1901 novel by George Griffith

A Honeymoon in Space is a 1901 novel by George Griffith. It was originally serialized in abridged form in Pearson's Magazine in 1900 under the title Stories of Other Worlds. The scientific romance story depicts a tour of the Solar System, a type of story that was in vogue at the time.

Reviewers' opinions on the book's literary quality have varied, while scholars have viewed it as a historically significant work.

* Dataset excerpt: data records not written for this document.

/-- The valid records of the area, with their pages (R477). -/
def healthRecords (h : HostView) (i : Image) : List (Nat × Bytes) :=
  ((List.range i.pages).map (fun k => (k, hv1 h (i.hrAddr + 256 * k) 256))).filter (fun r => hrValid r.2)

/-- The record with the highest number (R477). -/
def newestRecord (rs : List (Nat × Bytes)) : Option (Nat × Bytes) := leastBy (fun a b => decide (hrSeq b.2 < hrSeq a.2)) rs

/-- Records whose consumed byte reads 0xFF. -/
def unconsumed (rs : List (Nat × Bytes)) : List (Nat × Bytes) := rs.filter (fun r => decide (fld r.2 14 1 = 0xFF))

/-- Phase 5 is needed (R479). -/
def needTest (i : Image) (rs : List (Nat × Bytes)) : Bool :=
  match newestRecord rs with
  | none => true
  | some n => decide (unconsumed rs = []) || decide (fld n.2 16 8 ≠ i.igen) || decide (fld n.2 15 1 = 0xFF)

/-- Remap records of a health record. -/
def hrMap (b : Bytes) : List Nat := (List.range (min 56 (fld b 15 1))).map (fun k => fld b (24 + 4 * k) 4)

/- The start -/

/-- Masks as lists of pitches. -/
def inMask (m : Nat) : List Nat := (List.range 4).filter (fun p => bit m p)

def toMask (ps : List Nat) : Nat := (ps.map (fun p => 2 ^ p)).foldl (· + ·) 0

/-- The largest run of consecutive pitches of a set, the lowest of equals (R30). -/
def bestRun (ok : Nat → Bool) : List Nat :=
  let run (p : Nat) : List Nat := (List.range 4).map (p + ·) |>.takeWhile (fun q => decide (q < 4) && ok q)
  ((List.range 4).map run).foldl (fun b r => if b.length < r.length then r else b) []

/-- The rounds of phase 5 (R481). -/
def testRounds (n part : Nat) : List Nat :=
  ((if n = 4 then [5, 10] else if n = 3 then [5, 2] else [1, 2]).map (· &&& part)).filter (fun m => decide (m ≠ 0))

/-- Pitches that start (R30, R479): of those that take part, the ones not failed; where a bypass strip failed, the best run
of them. -/
def upMask (bypass part failed : Nat) : Nat :=
  let ok := part &&& (15 ^^^ failed)
  if bypass = 0 then ok else toMask (bestRun (bit ok))

/-- Outcome of phases 1 to 4: a failing code, or what the rest of the start needs. -/
inductive StartRead where
  | fails (code : Nat)
  | reads (image : Image) (record : Option (Nat × Bytes)) (part : Nat) (notes : List Nat) (failed : Nat) (test : Bool)
  deriving DecidableEq, Repr, Inhabited

/-- Phases 3 and 4, once the header is read (R475 to R480): the outcome, and the commands on the NVM port. DESIGN CHOICE
(log entry 171): a pitch whose own bypass strip failed is not healthy in the sense of R30. -/
def State.readBody (s : State) (i : StartInput) (m : ReadMode) (b : Bytes) : StartRead × List NvmOp :=
  let n := fld b 12 2
  let d1 := directory (hv1 i.flash) n
  let d := if dirOk d1 then d1 else directory (hv2 i.flash) n
  let ops := if dirOk d1 then [m.read 64 (16 * n)] else [m.read 64 (16 * n), m.read 64 (16 * n)]
  if n = 0 ∨ 64 < n then (.fails 0x04, [])
  else if dirOk d = false then (.fails 0x04, ops)
  else
    let ops := ops ++ d.flatMap (fun e => checkedReads m i.flash e.off e.len (fun b => decide (crcN b = e.chk)))
    match readSections i.flash d with
    | none => (.fails 0x04, ops)
    | some ss =>
      let im := mkImage b ss
      if !(s.pairsOk im.pairs) then (.fails 0x06, ops)
      else if !(s.sparesOk im.spares) then (.fails 0x07, ops)
      else
        let pres := s.glb.present
        let ready := pres &&& i.ready.toNat
        let bad := pres &&& i.bypassBad.toNat
        let rs := healthRecords i.flash im
        let rec_ := newestRecord rs
        let unc := newestRecord (unconsumed rs)
        let ops := ops ++ (List.range im.pages).map (fun k => m.read (im.hrAddr + 256 * k) 256) ++
          (match unc with | none => [] | some r => nvmWrite (.program (im.hrAddr + 256 * r.1 + 14) [0#8]))
        let test := needTest im rs
        let part := ready &&& (2 ^ im.pitches - 1) &&& (15 ^^^ bad)
        let hrBad := if test then 0 else match rec_ with
          | none => 0
          | some r => part &&& toMask ((List.range 4).filter (fun p => decide (fld r.2 (8 + p) 1 = 2)))
        let notes := (if bad = 0 then [] else [0x10]) ++ (if ready = pres then [] else [0x12]) ++
          (if im.pitches < s.nPitch then [0x13] else []) ++ (if unc.isSome && !i.consume then [0x21] else []) ++
          (if test then [0x20] else []) ++ (if hrBad = 0 then [] else [0x11])
        if upMask bad part hrBad = 0 then (.fails 0x09, ops) else (.reads im rec_ part notes hrBad test, ops)

/-- Phases 1 to 4 (R67 to R70, R478 to R480, R484): the outcome, and the NVM port with the commands it has had. -/
def State.startRead (s : State) (i : StartInput) : StartRead × Nvm :=
  let ready := s.glb.present &&& i.ready.toNat
  if !i.strobes then (.fails 0x08, {})
  else if upMask (s.glb.present &&& i.bypassBad.toNat) (ready &&& (15 ^^^ i.bypassBad.toNat)) 0 = 0 then (.fails 0x09, {})
  else match chooseMode i.sfdp with
  | none => (.fails 0x01, { ops := [.sfdp] })
  | some m =>
    let nvm (ops : List NvmOp) : Nvm := { mode := some m, ops := .sfdp :: (if m.enter4 then [.enter4] else []) ++ ops }
    let first := checkedReads m i.flash 0 64 headerOk
    if !i.data then (.fails 0x02, nvm [])
    else match flashChecked i.flash 0 64 headerOk with
    | none => (.fails 0x03, nvm first)
    | some b =>
      if !(headerInRange s.nPitch b) then (.fails 0x05, nvm first)
      else
        let r := s.readBody i m b
        (r.1, nvm (first ++ r.2))

/-- The state that phase 1 of a start leaves (R478, R504): everything at reset, but for what the start
controller keeps, the tick copies, the levels of input pins (R71, R472), the model's own fields and the traces. -/
def State.fresh0 (s : State) : State :=
  { State.reset with
    pending := s.pending
    glb := { State.reset.glb with present := s.glb.present }
    clk := { s.clk with load := none }
    pitches := s.pitches.map (fun p => { Pitch.reset with tick := p.tick, droop := p.droop })
    start := { StartSt.reset with fails := s.start.fails, reason := s.start.reason }
    mem := { State.reset.mem with
      chs := s.mem.chs.map (fun c => { MemCh.reset with down := c.down })
      cmds := s.mem.cmds
      beats := s.mem.beats }
    core := { State.reset.core with pts := s.core.pts.map (fun p => { CorePt.reset with down := p.down }), sent := s.core.sent }
    links := { State.reset.links with wire := s.links.wire }
    fnc := { State.reset.fnc with sent := s.fnc.sent }
    free := s.free }
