/-- START_BEGIN (before the first start, and when the block has stopped) and START_RETRY (1 ms after a failed start) run
phases 1 to 4 from a reset block: registers, contexts, Lantern and queues as after reset, every pitch held; the tick
copies, the commands that wait and the failure count are kept (R478, R482). The first of these that holds makes the start
fail with its code: 0x08 no tick strobes; 0x09 no pitch that can start; 0x01 no read mode in what the flash answers to
Read SFDP; 0x02 no data; 0x03 no good header in two reads; 0x05 a header out of range; then what the rest of the image
shows (`readBody`, codes 0x04, 0x06, 0x07 and 0x09). With none of them the start has the image and the pitches that take
part, and goes on with phase 5, or is ready where no test is due (R484).

RESTART_WRITE in minimal mode or after a completed shut-down sets the failure count to zero and leaves the block where
START_BEGIN begins a start; after a completed start it changes nothing but the event queue and its registers (R483).

SCAN_EN: every job context is disabled, every tag key is zero, and the scan chains are connected (R489). -/
def Obligations.StartsBeginAndRestart : Prop :=
  (∀ (i : StartInput) (s : State) (c : Instr),
    (c = .startBegin i ∧ (s.start.phase = .idle ∨ s.alive = false) ∨
      c = .startRetry i ∧ s.alive = true ∧ s.start.phase = .waiting ∧ s.start.failAt + 1000000 ≤ s.el) →
    let ready := s.glb.present &&& i.ready.toNat
    let bad := s.glb.present &&& i.bypassBad.toNat
    ∃ t, exec c s = .next t ∧ t.regs = [] ∧ t.ctxs = [] ∧ t.lnt = State.reset.lnt ∧ t.mem.wait = [] ∧ t.fnc.buf = [] ∧
      t.pending = s.pending ∧ t.start.fails = s.start.fails ∧ t.start.scan = false ∧ t.start.stopped = false ∧
      t.pitches.map Pitch.tick = s.pitches.map Pitch.tick ∧
      (∀ p ∈ t.pitches, p.held = true) ∧
      (i.strobes = false → t.start.phase = .failing ∧ t.start.code = 0x08) ∧
      (i.strobes = true →
        (upMask bad (ready &&& (15 ^^^ i.bypassBad.toNat)) 0 = 0 → t.start.phase = .failing ∧ t.start.code = 0x09) ∧
        (upMask bad (ready &&& (15 ^^^ i.bypassBad.toNat)) 0 ≠ 0 →
          (chooseMode i.sfdp = none → t.start.phase = .failing ∧ t.start.code = 0x01) ∧
          (∀ m, chooseMode i.sfdp = some m →
            (i.data = false → t.start.phase = .failing ∧ t.start.code = 0x02) ∧
            (i.data = true →
              (flashChecked i.flash 0 64 headerOk = none → t.start.phase = .failing ∧ t.start.code = 0x03) ∧
              (∀ b, flashChecked i.flash 0 64 headerOk = some b →
                (headerInRange s.nPitch b = false → t.start.phase = .failing ∧ t.start.code = 0x05) ∧
                (headerInRange s.nPitch b = true →
                  (∀ k, (s.fresh0.readBody i m b).1 = .fails k → t.start.phase = .failing ∧ t.start.code = k) ∧
                  (∀ im r part notes failed test, (s.fresh0.readBody i m b).1 = .reads im r part notes failed test →
                    t.start.phase = (if test then .testing else .ready) ∧ t.start.image = some im ∧
                    t.start.part = part ∧ t.start.failed = failed ∧ t.start.bypass = bad ∧
                    t.start.rounds = if test then testRounds s.nPitch part else [])))))))) ∧
  (∀ s : State, s.alive = true →
    (s.start.phase = .minimal ∨ s.start.shut = 3 →
      ∃ t, exec .restartWrite s = .next t ∧ t.start = { s.start with phase := .idle, fails := 0 } ∧
        t = { s with start := t.start, ctl := t.ctl }) ∧
    (s.start.phase = .done → s.start.shut ≠ 3 →
      ∃ t, exec .restartWrite s = .next t ∧ s.KeepsRegs t lntRegs ∧ t.lnt = (s.ignored 0x54).lnt ∧
        t.still = ({ s with ctl := t.ctl } : State).still)) ∧
  (∀ s : State, s.Ok → s.alive = true →
    ∃ t, exec .scanEn s = .next t ∧ t.start.scan = true ∧ t.start.keysCleared = true ∧
      ∀ c, (t.ctx c).key = 0#64 ∧ (t.ctx c).enable = false ∧ (t.ctx c).tdown = false)

/-- SELF_TEST_ROUND_DONE: the round's pitches count as tested, those that failed as failed; while rounds are left the
test goes on; after the last one the start is ready, or fails with code 0x09 when no pitch is left that can start
(`upMask`: those that take part and did not fail, of them the best run where a bypass strip failed; R30, R481, R484).

START_COMPLETE: the pitches that start are running with equal tick copies, the lowest-numbered of them is the anchor,
their memory channels and attachment points leave isolation, LK fields lock, the start is done with no failure counted,
and the image gives the chip's number, place, membership and links; the link ports are as the image has them where no
remap record applies (R21, R71, R475, R478).

START_FAIL: a failed start is counted with its reason, and the next one is due 1 ms later; the third makes the block
enter minimal mode: LK fields locked, no pitch started, every pitch but the anchor held (R482, R483). -/
def Obligations.StartsCompleteOrFail : Prop :=
  (∀ (failed : BitVec 4) (s : State) (m : Nat) (r : List Nat), s.alive = true → s.start.phase = .testing →
    s.start.rounds = m :: r →
    ∃ t, exec (.selfTestRoundDone failed) s = .next t ∧ t.start.rounds = r ∧ t.start.tested = s.start.tested ||| m ∧
      t.start.failed = s.start.failed ||| (m &&& failed.toNat) ∧ (r ≠ [] → t.start.phase = .testing) ∧
      (r = [] → upMask s.start.bypass s.start.part t.start.failed ≠ 0 → t.start.phase = .ready) ∧
      (r = [] → upMask s.start.bypass s.start.part t.start.failed = 0 → t.start.phase = .failing ∧ t.start.code = 0x09) ∧
      t = { s with start := t.start }) ∧
  (∀ (duration : Nat) (s : State) (im : Image), s.alive = true → s.start.phase = .ready → s.start.image = some im →
    let up := upMask s.start.bypass s.start.part s.start.failed
    ∃ t, exec (.startComplete duration) s = .next t ∧ t.start.phase = .done ∧ t.start.lock = true ∧ t.start.started = up ∧
      t.start.fails = 0 ∧ t.glb = { s.glb with anchor := (inMask up).headD 0, chip := im.chip, pos := im.pos,
                                               nx := im.nx, ny := im.ny, nz := im.nz } ∧
      t.memb = imageMemb im ∧ t.links.tab = imageLinks im ∧
      (im.spares = [] → s.start.record = none → t.links.ports = imagePorts im up s.el) ∧
      t.pitches.length = s.pitches.length ∧
      (∀ p < s.pitches.length, (t.pitch p).held = !(bit up p) ∧ (t.pitch p).tick = (s.pitch ((inMask up).headD 0)).tick) ∧
      (∀ c < s.mem.chs.length, (t.ch c).iso = !(bit up (c / 4))) ∧
      (∀ a < s.core.pts.length, (t.pt a).iso = !(bit up (a / 8))) ∧ t.ctxs = s.ctxs) ∧
  (∀ s : State, s.alive = true → s.start.phase = .failing →
    ∃ t, exec .startFail s = .next t ∧ t.start.fails = s.start.fails + 1 ∧ t.start.reason = s.start.code ∧
      t.start.failAt = s.el ∧ t.ctxs = s.ctxs ∧
      (s.start.fails < 2 → t.start.phase = .waiting ∧ t = { s with start := t.start }) ∧
      (2 ≤ s.start.fails → t.start.phase = .minimal ∧ t.start.started = 0 ∧ t.start.lock = true ∧
        t.pitches.length = s.pitches.length ∧ ∀ p < s.pitches.length, (t.pitch p).held = decide (p ≠ t.glb.anchor)))

/-- SHUT_GO with no job context enabled or in teardown and no shut-down begun: both Infuser copies stop. With no snapshot
running, the rota is off, lnk_en is low on every port, every memory channel and attachment point is isolated, and the
highest working pitch is tested first; while a snapshot runs, the shut-down waits for its end. At any other time the
write is ignored, and changes nothing but the event queue and its registers (R485, R486).

SHUT_PITCH_TESTED: the faults that spares cover are listed as remaps, and the pitch under test counts as tested, failed or
not; the next lower working pitch is tested, with the anchor's functions moved off it, and after the last one the health
record is due (R486, R487).

HEALTH_RECORD_WRITTEN: the record's commands go to the NVM port; a good read-back completes the shut-down with the new
record; a failed one is repeated once, and the second failure completes it with HR_FAIL; completion raises off_ok on every
pitch (R487). -/
def Obligations.ShutDownRunsDown : Prop :=
  (∀ s : State, s.Ok → s.portOpen = true →
    (s.start.phase = .done → s.start.shut = 0 → (∀ c, c ≠ 0 → (s.ctx c).enable = false ∧ (s.ctx c).tdown = false) →
      (s.rsl.snap.busy = false →
        ∃ t, exec .shutGo s = .next t ∧ t.start.shut = 1 ∧ t.start.shutPitch = s.pitchesUp.getLastD 0 ∧
          t.rotaLen t.stp.live = 0 ∧ (∀ n < 72, (t.port n).en = false) ∧ (∀ i < 16, (t.ch i).iso = true) ∧
          (∀ a < 32, (t.pt a).iso = true) ∧ t.rsl.einf.busy = false ∧ t.rsl.rinf.busy = false ∧ t.ctxs = s.ctxs) ∧
      (s.rsl.snap.busy = true →
        ∃ t, exec .shutGo s = .next t ∧ t.start = { s.start with shut := 4 } ∧ t.rsl.snap = s.rsl.snap ∧
          t.rsl.einf.busy = false ∧ t.rsl.rinf.busy = false ∧ t.links = s.links ∧ t.ctxs = s.ctxs)) ∧
    (s.start.phase ≠ .done ∨ s.start.shut ≠ 0 ∨ (∃ c, c ≠ 0 ∧ ((s.ctx c).enable = true ∨ (s.ctx c).tdown = true)) →
      ∃ t, exec .shutGo s = .next t ∧ s.KeepsRegs t lntRegs ∧ t.lnt = (s.ignored 0x58).lnt ∧
        t.still = ({ s with ctl := t.ctl } : State).still)) ∧
  (∀ (passed : Bool) (remaps : List W32) (s : State), s.alive = true → s.start.shut = 1 →
    let p := s.start.shutPitch
    let below := s.pitchesUp.filter (fun q => decide (q < p))
    let u := remaps.foldl (fun s w => let f := remapFields w.toNat; s.remapAt p f.1 f.2.2.1 f.2.2.2) s
    ∃ t, exec (.shutPitchTested passed remaps) s = .next t ∧ t = { u with start := t.start, glb := t.glb } ∧
      t.start.shutDone = s.start.shutDone ||| 2 ^ p ∧
      t.start.shutFailed = (if passed then s.start.shutFailed else s.start.shutFailed ||| 2 ^ p) ∧
      (below = [] → t.start.shut = 2 ∧ t.glb = s.glb) ∧
      (∀ q, below.getLast? = some q → t.start.shut = 1 ∧ t.start.shutPitch = q ∧
        (s.glb.anchor = q → t.glb.anchor = (s.pitchesUp.filter (fun r => decide (r ≠ q))).headD q) ∧
        (s.glb.anchor ≠ q → t.glb = s.glb)) ∧
      t.ctxs = s.ctxs ∧ t.pitches = s.pitches) ∧
  (∀ (ok : Bool) (s : State), s.alive = true → s.start.shut = 2 →
    let nvm := { s.start.nvm with ops := s.start.nvm.ops ++ s.recordOps }
    (ok = true ∨ s.start.hrTries = 1 →
      ∃ t, exec (.healthRecordWritten ok) s = .next t ∧ t.start.shut = 3 ∧ t.start.hrFail = !ok ∧ t.start.nvm = nvm ∧
        t.start.record = (if ok then some s.healthRecord else s.start.record) ∧
        t.pitches.length = s.pitches.length ∧
        (∀ p < s.pitches.length, t.pitch p = { s.pitch p with offOk := true }) ∧
        t = { s with start := t.start, pitches := t.pitches }) ∧
    (ok = false → s.start.hrTries ≠ 1 →
      exec (.healthRecordWritten ok) s = .next { s with start := { s.start with hrTries := 1, nvm := nvm } }))
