@[simp] theorem modCopy_pending (b : Bool) (f : Infu → Infu) : (s.modCopy b f).pending = s.pending := rfl
@[simp] theorem modCopy_regs (b : Bool) (f : Infu → Infu) : (s.modCopy b f).regs = s.regs := rfl
@[simp] theorem modCopy_glb (b : Bool) (f : Infu → Infu) : (s.modCopy b f).glb = s.glb := rfl
@[simp] theorem modCopy_clk (b : Bool) (f : Infu → Infu) : (s.modCopy b f).clk = s.clk := rfl
@[simp] theorem modCopy_ctl (b : Bool) (f : Infu → Infu) : (s.modCopy b f).ctl = s.ctl := rfl
@[simp] theorem modCopy_lnt (b : Bool) (f : Infu → Infu) : (s.modCopy b f).lnt = s.lnt := rfl
@[simp] theorem modCopy_start (b : Bool) (f : Infu → Infu) : (s.modCopy b f).start = s.start := rfl
@[simp] theorem modCopy_pitches (b : Bool) (f : Infu → Infu) : (s.modCopy b f).pitches = s.pitches := rfl
@[simp] theorem modCopy_mem (b : Bool) (f : Infu → Infu) : (s.modCopy b f).mem = s.mem := rfl
@[simp] theorem modCopy_core (b : Bool) (f : Infu → Infu) : (s.modCopy b f).core = s.core := rfl
@[simp] theorem modCopy_links (b : Bool) (f : Infu → Infu) : (s.modCopy b f).links = s.links := rfl
@[simp] theorem modCopy_guys (b : Bool) (f : Infu → Infu) : (s.modCopy b f).guys = s.guys := rfl
@[simp] theorem modCopy_memb (b : Bool) (f : Infu → Infu) : (s.modCopy b f).memb = s.memb := rfl
@[simp] theorem modCopy_stp (b : Bool) (f : Infu → Infu) : (s.modCopy b f).stp = s.stp := rfl
@[simp] theorem modCopy_fnc (b : Bool) (f : Infu → Infu) : (s.modCopy b f).fnc = s.fnc := rfl
@[simp] theorem modCopy_xch (b : Bool) (f : Infu → Infu) : (s.modCopy b f).xch = s.xch := rfl
@[simp] theorem modCopy_ctxs (b : Bool) (f : Infu → Infu) : (s.modCopy b f).ctxs = s.ctxs := rfl
@[simp] theorem modCopy_ktl (b : Bool) (f : Infu → Infu) : (s.modCopy b f).ktl = s.ktl := rfl
@[simp] theorem modCopy_stn (b : Bool) (f : Infu → Infu) : (s.modCopy b f).stn = s.stn := rfl
@[simp] theorem modCopy_drain (b : Bool) (f : Infu → Infu) : (s.modCopy b f).drain = s.drain := rfl
@[simp] theorem modCopy_col (b : Bool) (f : Infu → Infu) : (s.modCopy b f).col = s.col := rfl
@[simp] theorem modCopy_hold (b : Bool) (f : Infu → Infu) : (s.modCopy b f).hold = s.hold := rfl
@[simp] theorem modCopy_bal (b : Bool) (f : Infu → Infu) : (s.modCopy b f).bal = s.bal := rfl
@[simp] theorem modCopy_rsl (b : Bool) (f : Infu → Infu) : (s.modCopy b f).rsl = if b then { s.rsl with einf := f s.rsl.einf } else { s.rsl with rinf := f s.rsl.rinf } := rfl
@[simp] theorem modCopy_det (b : Bool) (f : Infu → Infu) : (s.modCopy b f).det = s.det := rfl
@[simp] theorem modCopy_free (b : Bool) (f : Infu → Infu) : (s.modCopy b f).free = s.free := rfl

@[simp] theorem unpend_pending : (s.unpend).pending = s.pending := rfl
@[simp] theorem unpend_regs : (s.unpend).regs = s.regs := rfl
@[simp] theorem unpend_glb : (s.unpend).glb = s.glb := rfl
@[simp] theorem unpend_clk : (s.unpend).clk = s.clk := rfl
@[simp] theorem unpend_ctl : (s.unpend).ctl = s.ctl := rfl
@[simp] theorem unpend_lnt : (s.unpend).lnt = s.lnt := rfl
@[simp] theorem unpend_start : (s.unpend).start = s.start := rfl
@[simp] theorem unpend_pitches : (s.unpend).pitches = s.pitches := rfl
@[simp] theorem unpend_mem : (s.unpend).mem = s.mem := rfl
@[simp] theorem unpend_core : (s.unpend).core = s.core := rfl
@[simp] theorem unpend_links : (s.unpend).links = s.links := rfl
@[simp] theorem unpend_guys : (s.unpend).guys = s.guys := rfl
@[simp] theorem unpend_memb : (s.unpend).memb = s.memb := rfl
@[simp] theorem unpend_stp : (s.unpend).stp = s.stp := rfl
@[simp] theorem unpend_fnc : (s.unpend).fnc = { s.fnc with pend := none } := rfl
@[simp] theorem unpend_xch : (s.unpend).xch = s.xch := rfl
@[simp] theorem unpend_ctxs : (s.unpend).ctxs = s.ctxs := rfl
@[simp] theorem unpend_ktl : (s.unpend).ktl = s.ktl := rfl
@[simp] theorem unpend_stn : (s.unpend).stn = s.stn := rfl
@[simp] theorem unpend_drain : (s.unpend).drain = s.drain := rfl
@[simp] theorem unpend_col : (s.unpend).col = s.col := rfl
@[simp] theorem unpend_hold : (s.unpend).hold = s.hold := rfl
@[simp] theorem unpend_bal : (s.unpend).bal = s.bal := rfl
@[simp] theorem unpend_rsl : (s.unpend).rsl = s.rsl := rfl
@[simp] theorem unpend_det : (s.unpend).det = s.det := rfl
@[simp] theorem unpend_free : (s.unpend).free = s.free := rfl
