@[simp] theorem eventAt_pending (p k c a b : Nat) : (s.eventAt p k c a b).pending = s.pending := still_pending (s.eventAt_still p k c a b)
@[simp] theorem eventAt_glb (p k c a b : Nat) : (s.eventAt p k c a b).glb = s.glb := still_glb (s.eventAt_still p k c a b)
@[simp] theorem eventAt_clk (p k c a b : Nat) : (s.eventAt p k c a b).clk = s.clk := still_clk (s.eventAt_still p k c a b)
@[simp] theorem eventAt_ctl (p k c a b : Nat) : (s.eventAt p k c a b).ctl = s.ctl := still_ctl (s.eventAt_still p k c a b)
@[simp] theorem eventAt_start (p k c a b : Nat) : (s.eventAt p k c a b).start = s.start := still_start (s.eventAt_still p k c a b)
@[simp] theorem eventAt_pitches (p k c a b : Nat) : (s.eventAt p k c a b).pitches = s.pitches := still_pitches (s.eventAt_still p k c a b)
@[simp] theorem eventAt_core (p k c a b : Nat) : (s.eventAt p k c a b).core = s.core := still_core (s.eventAt_still p k c a b)
@[simp] theorem eventAt_links (p k c a b : Nat) : (s.eventAt p k c a b).links = s.links := still_links (s.eventAt_still p k c a b)
@[simp] theorem eventAt_guys (p k c a b : Nat) : (s.eventAt p k c a b).guys = s.guys := still_guys (s.eventAt_still p k c a b)
@[simp] theorem eventAt_memb (p k c a b : Nat) : (s.eventAt p k c a b).memb = s.memb := still_memb (s.eventAt_still p k c a b)
@[simp] theorem eventAt_stp (p k c a b : Nat) : (s.eventAt p k c a b).stp = s.stp := still_stp (s.eventAt_still p k c a b)
@[simp] theorem eventAt_fnc (p k c a b : Nat) : (s.eventAt p k c a b).fnc = s.fnc := still_fnc (s.eventAt_still p k c a b)
@[simp] theorem eventAt_xch (p k c a b : Nat) : (s.eventAt p k c a b).xch = s.xch := still_xch (s.eventAt_still p k c a b)
@[simp] theorem eventAt_ctxs (p k c a b : Nat) : (s.eventAt p k c a b).ctxs = s.ctxs := still_ctxs (s.eventAt_still p k c a b)
@[simp] theorem eventAt_ktl (p k c a b : Nat) : (s.eventAt p k c a b).ktl = s.ktl := still_ktl (s.eventAt_still p k c a b)
@[simp] theorem eventAt_stn (p k c a b : Nat) : (s.eventAt p k c a b).stn = s.stn := still_stn (s.eventAt_still p k c a b)
@[simp] theorem eventAt_drain (p k c a b : Nat) : (s.eventAt p k c a b).drain = s.drain := still_drain (s.eventAt_still p k c a b)
@[simp] theorem eventAt_col (p k c a b : Nat) : (s.eventAt p k c a b).col = s.col := still_col (s.eventAt_still p k c a b)
@[simp] theorem eventAt_hold (p k c a b : Nat) : (s.eventAt p k c a b).hold = s.hold := still_hold (s.eventAt_still p k c a b)
@[simp] theorem eventAt_bal (p k c a b : Nat) : (s.eventAt p k c a b).bal = s.bal := still_bal (s.eventAt_still p k c a b)
@[simp] theorem eventAt_rsl (p k c a b : Nat) : (s.eventAt p k c a b).rsl = s.rsl := still_rsl (s.eventAt_still p k c a b)
@[simp] theorem eventAt_free (p k c a b : Nat) : (s.eventAt p k c a b).free = s.free := still_free (s.eventAt_still p k c a b)
@[simp] theorem eventAt_mem_chs (p k c a b : Nat) : (s.eventAt p k c a b).mem.chs = s.mem.chs := still_mem_chs (s.eventAt_still p k c a b)
@[simp] theorem eventAt_mem_done (p k c a b : Nat) : (s.eventAt p k c a b).mem.done = s.mem.done := still_mem_done (s.eventAt_still p k c a b)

Important themes identified by critics include Darwinian evolution—which had a significant influence on a large number of works of fiction around the turn of the century—and imperialism.

== Synopsis ==

=== Chapter I–V ===
British aristocrat Rollo Lenox Smeaton Aubrey, the Earl of Redgrave, is in love with an American woman by the name of Lilla Zaidie Rennick, who is engaged to marry another man. Redgrave intercepts the ocean liner carrying Zaidie to her fiancé in England in the Astronef, a spaceship he built from designs made by her deceased father, Dr. Rennick. The Astronef is powered by a form of anti-gravity called the "R. Force", developed by Dr. Rennick with the help of funding from Redgrave. Redgrave lures Zaidie—along with her chaperone—on board the Astronef and then kidnaps her by taking off at great speed to Washington, D.C., where he delivers a top secret alliance treaty from Britain to the president. In delivering the treaty, Redgrave prevents the outbreak of a World War against France and Russia. Zaidie and Redgrave marry on board the Astronef, hovering above the Capitol.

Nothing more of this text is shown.